Anybody who has been watching college football over the past decade knows the Oregon Ducks. They have been one of the game’s most entertaining teams to watch, from the high powered offenses to those quirky uniforms (more on that at the end of this post). By their visibility you would think their program has been in the upper echelon for a long time.
Oregon has finished in the top 10 of the final polls (Coaches and AP) only four times: 1948, 2000, 2001, and 2008. No national titles, and only two consensus All-Americans. ‘Big-time’ bowl games have been rare: 1948 Cotton, 1957 Rose, 1994 Rose, 1995 Cotton, 2001 Fiesta, and 2009 Rose (years are the season, not the game).
They’ve had to live in the long, dark shadow of Southern Cal and to a lesser extent UCLA and Washington over the years. The school’s athletic successes have been in cross country and track and field, not on the gridiron.
One thing that stands out for me about the program is the patience exerted by the athletic department in Eugene. It’s been a long, hard slog to get to be one of the premier programs in the college game. Rich Brooks, better known to Vol fans as the recently-departed coach at Kentucky, was the head coach of the Ducks for 17 seasons (1977-94), compiling a less-than-stellar 91-109-4 record. Brooks took over a rather pathetic football program that had finished a season as a ranked team only twice before (1948 and 1957). The program continued to struggle under Brooks, including a nationwide recruiting scandal in the early 1980s when the program was placed on probation. Regardless, the school hung with Brooks (I’m sure part of it was his 14-3-1 record against bitter rival Oregon State) until the Ducks surprised the college world by finishing the 1994 season atop the Pac-10 with an 11th-place national ranking, and playing in their first Rose Bowl in 37 years.
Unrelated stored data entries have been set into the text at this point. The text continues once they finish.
-- ==== Sys2Proof/Config.lean ====
section
/-! DEFINITION. The launch parameters of R8 that a reset needs: RESET_PC and RESET_SP. The third one,
MEM0, is an argument of `State.create`. The machine has no free value: the spec leaves no result open. -/

namespace Sys2Proof

/-- RESET_PC, "default 0x0100" (R8, decision D3). `State.create` takes any other value. -/
def Config.resetPc : Word16 := 0x0100#16

/-- RESET_SP is OPEN in the spec (R8, R34, decision D4).
DESIGN CHOICE (unsafe, log entry 1): the reset state uses 0x0000; `State.create` takes any value, and the
statement about creation quantifies over it. -/
def Config.resetSp : Word16 := 0x0000#16

end Sys2Proof
end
Brooks took the opportunity afforded by that 1994 season to leave for the NFL, and the future of Duck football arrived in the form of Mike Bellotti who had been serving Brooks as his offensive coordinator for six seasons. All Bellotti did was lead Oregon to their first 10-plus win seasons (4 times: 2000, 2001, 2005, and 2008) and a 116-55 record in his 14 seasons at the helm. Belotti’s Ducks only had one losing season (2004), but could win the Pac-10 outright only once (they tied in 2000).
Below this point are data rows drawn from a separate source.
-- ==== Sys2Proof/Machine/Dispatch.lean ====
section
/-! DEFINITION. exec: what each row of the opcode table does, one direct call of its meaning per arm. `exec i s` runs
on the state BEFORE the fetch, with PC at the instruction's first byte: every meaning first makes the instruction's
fetches (R50), then has its effect and adds its cost (R53). -/

namespace Sys2Proof.Machine
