-- ==== Sys2Proof/Laws/PerInstr.lean ====
section
/-! SUPPORT. Facts about every instruction as syntax, one lemma per constructor of Instr. -/

namespace Sys2Proof.Laws

/-- An instruction's bytes are one, two or three, as many as its first byte tells (R60, R77), and the decoder reads the
instruction back from them, whatever bytes follow. -/
def DecodesFromWindow.Statement (i : Instr) : Prop :=
  i.WellFormed → ∀ x y : Byte,
    match i.encode with
    | [b0] => decodeWindow b0 x y = i ∧ lengthOfFirstByte b0 = 1
    | [b0, b1] => decodeWindow b0 b1 x = i ∧ lengthOfFirstByte b0 = 2
    | [b0, b1, b2] => decodeWindow b0 b1 b2 = i ∧ lengthOfFirstByte b0 = 3
    | _ => False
Bellotti left the head coaching position after the 2008 season to become the Oregon AD. But after only 9 months in his new job, having to deal with multiple disciplinary issues, he resigned on March 19 this year to join ESPN as an analyst.
Enter Chip Kelly.
Like his predecessor, he cut his teeth in the Oregon program as the offensive coordinator (2007-08). Prior to moving to Eugene, Kelly had been head assistant coach and offensive coordinator at New Hampshire where he became known for his explosive offensive teams. Last season, Kelly began his new post as head coach by losing to Boise State (bringing a little bit of the past to Neyland Stadium this Saturday), but followed that with winning 10 of next 11 toward the Pac-10 championship, the first outright Pac-10 crown by a first-year head coach, and the Ducks’ first Rose Bowl appearance in 15 years.
Running the football is the hallmark of Chip Kelly’s teams. His philosophy is to attack, attack, attack in order to stretch the opponent’s defense. That’s why Oregon football is so much fun to watch. In a strange way, they are reminiscent of the Oklahoma teams of the early 1980s that never let up offensively with multiple running threats covering the expanse of the gridiron, completely exhausting opponent defenses.
There will be no surprises Saturday in the way that Kelly’s Oregon Ducks will approach the contest. Let’s just hope that Justin Wilcox can out-scheme the Duck offense as the Vols defensive coordinator, just as he did as Boise State’s DC last season.
The only unknown is what uniform the Ducks will unveil for their first trip to SEC-land since 2003 (a win at Mississippi State, 42-34).
Last season, Oregon played in 13 different uniform combinations (see them here). Apparently, coach Kelly leaves left the uniform decisions to Casey Martin (read an interview with him here), Oregon’s golf coach and former PGA tour pro (Martin was the golfer who became famous when he successfully sued the PGA for the right to use a golf cart during competitions – Martin suffers from Klippel Trenaunay Weber syndrome, a rare congenital condition).
Whatever combination Martin comes the players come up with to complement the orange and white on the green expanse of Shields-Watkins field, it should be entertaining college football on Saturday night. [The players have choosen the combinations for this season — thanks to a commenter for the correction]
Let’s hope we give the Duck Nation something to talk about on their long flight home. Remember Cal’s visit in 2006? That’s what I’m talking about.